Could you return every line of the records below that contains the word "hinside"?
+===+
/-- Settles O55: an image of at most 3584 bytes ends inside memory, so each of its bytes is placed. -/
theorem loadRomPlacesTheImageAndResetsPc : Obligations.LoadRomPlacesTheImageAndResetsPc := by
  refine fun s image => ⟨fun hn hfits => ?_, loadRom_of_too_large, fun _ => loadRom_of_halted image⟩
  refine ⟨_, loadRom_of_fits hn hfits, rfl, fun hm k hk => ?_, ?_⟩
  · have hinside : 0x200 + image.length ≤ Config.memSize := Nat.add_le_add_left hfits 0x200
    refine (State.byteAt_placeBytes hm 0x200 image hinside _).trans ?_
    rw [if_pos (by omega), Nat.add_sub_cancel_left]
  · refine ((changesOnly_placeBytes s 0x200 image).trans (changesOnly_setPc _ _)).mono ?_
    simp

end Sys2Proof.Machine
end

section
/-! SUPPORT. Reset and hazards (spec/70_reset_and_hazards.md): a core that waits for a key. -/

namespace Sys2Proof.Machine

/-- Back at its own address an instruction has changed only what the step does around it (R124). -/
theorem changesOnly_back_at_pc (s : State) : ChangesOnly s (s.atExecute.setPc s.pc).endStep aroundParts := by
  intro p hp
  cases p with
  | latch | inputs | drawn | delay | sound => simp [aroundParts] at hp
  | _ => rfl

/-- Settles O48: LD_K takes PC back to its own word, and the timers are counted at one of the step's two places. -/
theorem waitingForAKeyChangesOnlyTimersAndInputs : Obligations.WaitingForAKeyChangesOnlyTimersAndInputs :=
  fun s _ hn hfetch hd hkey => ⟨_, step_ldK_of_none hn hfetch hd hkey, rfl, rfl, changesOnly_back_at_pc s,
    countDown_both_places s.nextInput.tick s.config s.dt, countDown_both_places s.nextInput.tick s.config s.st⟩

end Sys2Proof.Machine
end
+===+
[RESPONSE TO THIS TASK]
  · have hinside : 0x200 + image.length ≤ Config.memSize := Nat.add_le_add_left hfits 0x200
    refine (State.byteAt_placeBytes hm 0x200 image hinside _).trans ?_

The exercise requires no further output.